The short answer is “yes.” Some schools always ask for it and expect it (Cornell and Washington University in St. Louis). Every year, colleges tell me that they want to see that kids are engaged. Studies have shown that children who take part in after-school programs can enjoy the benefit of an academic boost. In fact, such studies showed that students who took part in regular after-school programs performed better academically than their peers who did not attend after-school activities.
Time management is key Students who take part in extracurricular activities are taught how to effectively manage their time. This is an excellent way to teach time management and help students learn how to keep their priorities in line which helps tremendously in college.
Giving back to the community Students who give back to their communities learn the importance of lending a helping hand and it also provides them with a way to network with other people in the community, which can be of the utmost help after graduation for college admission and securing employment.

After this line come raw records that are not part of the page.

/-- Complete accepted LAST packets in PSN order (R268): a NOTIFY first where one is due, and the response after
it. -/
def State.completeLasts : Nat → State → Nat → Nat → State
  | 0, s, _, _ => s
  | n + 1, s, f, c =>
    match s.lastReady f c with
    | none => s
    | some l =>
      if l.opc = opWriteNotify ∧ (s.ctx f c).w.kept = 0 then
        let s := s.modW f c (fun w => { w with lasts := w.lasts.map (fun y => if y.psn = l.psn then { y with waitEv := true } else y) })
        (s.queueEvent f l.eq
          { type := evNotify, context := c, source := l.source, info := pack [(0, 32, l.notify), (32, 32, l.rkey)],
            length := l.xlen, notify := some (c, l.psn) }).rCount (etOf f) 3
      else State.completeLasts n (s.lastDone f c l) f c

/-- Complete what R268 lets complete on a context. -/
def State.completeAll (s : State) (f c : Nat) : State := State.completeLasts ((s.ctx f c).w.lasts.length) s f c

/-! ### Event queues -/

/-- Occupancy of an event queue (R58). -/
def EventQ.used (q : EventQ) : Nat := dist q.producer q.consumer

/-- A full event queue (R58). -/
def EventQ.full (q : EventQ) : Bool := decide (2 ^ q.log2 ≤ q.used)

/-- A receive queue is congested while an event waits for it; a full queue holds the next event's payload in the
same way (R245 and its worked example). -/
def State.congested (s : State) (f q : Nat) : Bool :=
  match s.eq? f q with
  | some e => e.full || !e.waiting.isEmpty
  | none => false

/-- The queue's moderation conditions hold (R59). -/
def EventQ.due (q : EventQ) (now : Nat) : Bool :=
  q.armed && q.vector != 0xFFFF && decide (0 < q.counted)
    && (decide (max 1 q.modCount ≤ q.counted) || q.modTime == 0
      || (match q.timerAt with | some t => decide (t + 100 * q.modTime ≤ now) | none => false))

/-- Send a function's MSI-X message; while MSI-X is off or the vector is masked its pending bit is set instead (R59,
PRESUMED of the base specification, log entry 133). -/
def State.msixSend (s : State) (f v : Nat) : State :=
  let m := (s.fn f).msix
  let e := m.table.getD v {}
  if m.enable && !m.fmask && !e.masked then s.emit (.msix (etOf f) f v e.addr e.data)
  else s.modFn f (fun x => { x with msixPend := if x.msixPend.contains v then x.msixPend else x.msixPend ++ [v] })

/-- Send the queue's message if its conditions hold; that clears the flag (R59). -/
def State.moderate (s : State) (f q : Nat) : State :=
  match s.eq? f q with
  | none => s
  | some e =>
    if e.due s.etNow then
      (s.modEq f q (fun e => { e with armed := false, counted := 0, timerAt := none })).msixSend f e.vector
    else s

/-- An event has been written: it counts toward the armed flag, and what it held goes on (R49, R268). -/
def State.eventWritten (s : State) (f q : Nat) (e : Event) : State :=
  let s := s.modEq f q (fun x => { x with
    producer := x.producer + 1
    counted := if x.armed then x.counted + 1 else x.counted
    timerAt := if x.armed then some (x.timerAt.getD s.etNow) else x.timerAt })
  let s := ((s.moderate f q).fnCtr f 7 1).perf (8 + etOf f) 0x470 0x3F (some f) 1
  let s := match e.holds with
    | some (c, idx) => s.entryFinished f c idx
    | none => s
  match e.notify with
  | some (c, psn) =>
    match (s.ctx f c).w.lasts.find? (fun l => l.psn = psn) with
    | some l => (s.lastDone f c l).completeAll f c
    | none => s
  | none => s

/-- Events of types 0x05 to 0x08 that find no queue 0, or find it full, are counted and dropped (R58). -/
def State.asyncDrop (s : State) (f : Nat) : State := s.modFn f (fun x => { x with asyncDrops := satAdd 32 x.asyncDrops 1 })

/-- Let an event wait inside the device, in order. -/
def State.eventWaits (s : State) (f q : Nat) (e : Event) : State :=
  s.modEq f q (fun x => { x with waiting := x.waiting ++ [e] })

/-! ### Contexts that end -/

/-- End every entry of a context with CONTEXT_LOST but one, which ends with `st` (R195, R211, R212); nothing more
is sent for it, STATE becomes CLOSING, and its matching state is closed (R250). A receive a message has committed
to finishes with its message. -/
def State.endContext (s : State) (f c : Nat) (one : Option U32) (st : Nat) : State :=
  (s.modCtx f c (fun y => { y with
    c := { y.c with state := if y.c.state = 0 then 0 else 2 }
    w := { y.w with
      entries := y.w.entries.map (fun e => if some e.idx = one then e.finish st else
        (if e.open && !(wOpcode e.words.toNat == opRecv && e.st == .started) then e.finish stLost else e))
      cur := none, replay := [], resends := [], owed := [], rtoAt := none }
    m := { y.m with rnr := none, refused := [] } })).closeMatching f c |>.replayWatch (etOf f)

/-- A context is lost: its outstanding work completes with CONTEXT_LOST (R24, R75, R199). -/
def State.loseContext (s : State) (f c : Nat) : State :=
  (s.endContext f c none stLost).modW f c (fun w => { w with lost := true })

/-! ### Faults of a write (R75) -/

/-- Bytes of a buffer's writes that wait behind one that faulted. -/
def State.waitingBytes (s : State) (f c : Nat) (idx : U32) : Nat :=
  (((s.fn f).writes.filter (fun h => h.use == .recvBuf c idx)).map (fun h => h.bytes.length)).foldl (· + ·) 0

/-- The receive that a buffer write of n bytes belonged to ends with XLATE: the bytes written before the fault count
(R244). -/
def State.recvFault (s : State) (f c : Nat) (idx : U32) (n : Nat) : State :=
  { s with ctxs := s.ctxs.map (fun e =>
      if e.1 / 2 ^ 20 = f then
        (e.1, { e.2 with m := { e.2.m with msgs := e.2.m.msgs.map (fun m =>
          match m.recv with
          | some r =>
            if r.ctx = c ∧ r.idx = idx ∧ m.status = 0
            then { m with status := stXlate, written := m.written - (n + s.waitingBytes f c idx) } else m
          | none => m) } })
      else e) }

/-- A receive that has ended and whose event has still to be written counts some bytes less (R244). -/
def Entry.unwrite (e : Entry) (n : Nat) : Entry :=
  match e.st with
  | .done _ _ => { e with recvEv := e.recvEv.map (fun v => { v with length := v.length - n }) }
  | _ => e

/-- A write waits no more: the landing slots it held are free (R243), its message may end (R244), and an ACK may have
waited for it (R208). -/
def State.written (s : State) (f : Nat) (h : HeldWrite) : State :=
  let s := match h.land with
    | some l => ((s.returnFor f l.ctx l.msn l.slots).landWatch (etOf f)).tryEnd f l.ctx l.msn
    | none => s
  match h.arrival with
  | some c => s.ackIfDue f c
  | none => s

/-- A record of the central reader is lost: a snapshot is marked in the next, a queue sample in its port's next block (R186,
R367). -/
def State.recordLost (s : State) (rtype port : Nat) : State :=
  if rtype = 1 then { s with ctrs := { s.ctrs with lostSnap := true } }
  else if rtype = 2 then s.modPortq (port % 64) (fun q => { q with lost := true })
  else s

/-- Every record whose index write has not been issued is lost. -/
def State.ringLost (s : State) : State :=
  let s' := s.ctrs.inRing.foldl (fun s e => s.recordLost e.1 e.2) s
  { s' with ctrs := { s'.ctrs with inRing := [] } }

/-- The pieces of one access at the front of a list of waiting writes. -/
def restOf : List HeldWrite → List HeldWrite
  | [] => []
  | h :: r => if h.more then restOf r else r

/-- Drop the further pieces of the write that has just left the list: a faulted access ends there. -/
def State.dropPieces (s : State) (f : Nat) : State := s.modFn f (fun x => { x with writes := restOf x.writes })

/-- What a write that cannot be translated leaves (R75), with its fault counted. -/
def State.writeFault (s : State) (f : Nat) (h : HeldWrite) (code level va : Nat) : State :=
  match h.use with
  | .head c =>
    let again := (s.ctx f c).w.headWait
    let s := s.modW f c (fun w => { w with headWait := true })
    if again then s else s.xlateFault f va code level .write
  | .event q =>
    if q = 0 then (s.asyncDrop f).xlateFault f va code level .write
    else
      let again := match s.eq? f q with | some e => e.faulted | none => false
      let s := match h.ev with | some e => s.eventWaits f q e | none => s
      let s := s.modEq f q (fun x => { x with faulted := true })
      if again then s else s.xlateFault f va code level .write
  | .recvBuf c idx =>
    ((s.recvFault f c idx h.bytes.length).modEntry f c idx (fun e =>
      if e.open then e else (e.fail stXlate).unwrite h.bytes.length)).xlateFault f va code level .write
  | .result c idx => (s.modEntry f c idx (fun e => e.fail stXlate)).xlateFault f va code level .write
  | .window c =>
    let s := ((s.modW f c (fun w => { w with kept := if w.kept = 0 then stRemote else w.kept })).rCount (etOf f) 9).xlateFault f va code level .write
    if s.writePending f (.window c) then s else s.completeAll f c
  | .overflow c msn =>
    (s.modMsg f c msn (fun m => { m with status := if m.status = 0 then stXlate else m.status })).xlateFault f va code level .write
  | .spill c => (s.loseContext f c).xlateFault f va code level .write
  | .ring | .ringIndex =>
    let s := s.modFn f (fun x => { x with writes := x.writes.filter (fun w => w.use != .ring && w.use != .ringIndex) })
    let s := s.ringLost
    let s := { s with ctrs := { s.ctrs with
        drops := satAdd 64 s.ctrs.drops 1, producer := s.ctrs.wrote, waitRec := none } }
    let s := s.setCfg 0xA002 1 0
    (s.report { code := 0x0270, cls := deferred, tile := 13, fn := some f }).xlateFault f va code level .write
  | .behalf m =>
    ((if h.more then s.dropPieces f else s).xlateFault f va code level .write).emit (.accessResp (.die m) stXlate [])
  | .status _ _ | .payload _ => s.xlateFault f va code level .write
  | .landing _ _ | .bus => s

/-- After a piece has been issued: a head write that lands, a window write's completions. -/
def State.writeIssued (s : State) (f : Nat) (h : HeldWrite) : State :=
  match h.use with
  | .head c =>
    s.modW f c (fun w => { w with
      headMem := BitVec.ofNat 32 (leNat h.bytes), headWait := false, zeroOwed := false,
      headLag := if (s.ctx f c).c.head.toNat = leNat h.bytes then none else w.headLag })
  | .window c => if s.writePending f (.window c) then s else s.completeAll f c
  | .ringIndex => { s with ctrs := { s.ctrs with wrote := BitVec.ofNat 32 (leNat h.bytes), inRing := s.ctrs.inRing.drop 1 } }
  | .behalf m => if h.more then s else s.emit (.accessResp (.die m) stOk [])
  | .landing c _ => s.settle f c
  | _ => s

So, how do they create one? First, you can help your child keep track of everything they have accomplished and been involved in since the beginning of high school. Making a list will suffice until they have to format it more formally.
How is creating a resume different from filling out the Activities Section on the Common Application? Basically, the information is the same, but it is formatted differently and can be found in another part of the application. Duplicating information is not ideal; you should provide the exact information the college is requesting. If your child “overdelivers” in providing information, this may have a positive impact on the college representative evaluating the resume and application.
What are they expecting? Colleges are expecting honesty and accurate accounting of time spent. Making up activities is not acceptable. The activities may be verified by the student’s school counselor.
Do you have a template? Yes, we do have a template! See our resources page for more information.
Here are a few other helpful tips to use in the creation of a resume:
Use active verbs to describe roles and positions (i.e. Volunteered, participated, performed, assisted).
List the most important activities first.
Do not use acronyms; spell out the names of the actual organizations.
Bring the resume with you to interviews with admissions counselors and alumni interviewers, and provide it to them at the very beginning of the interview.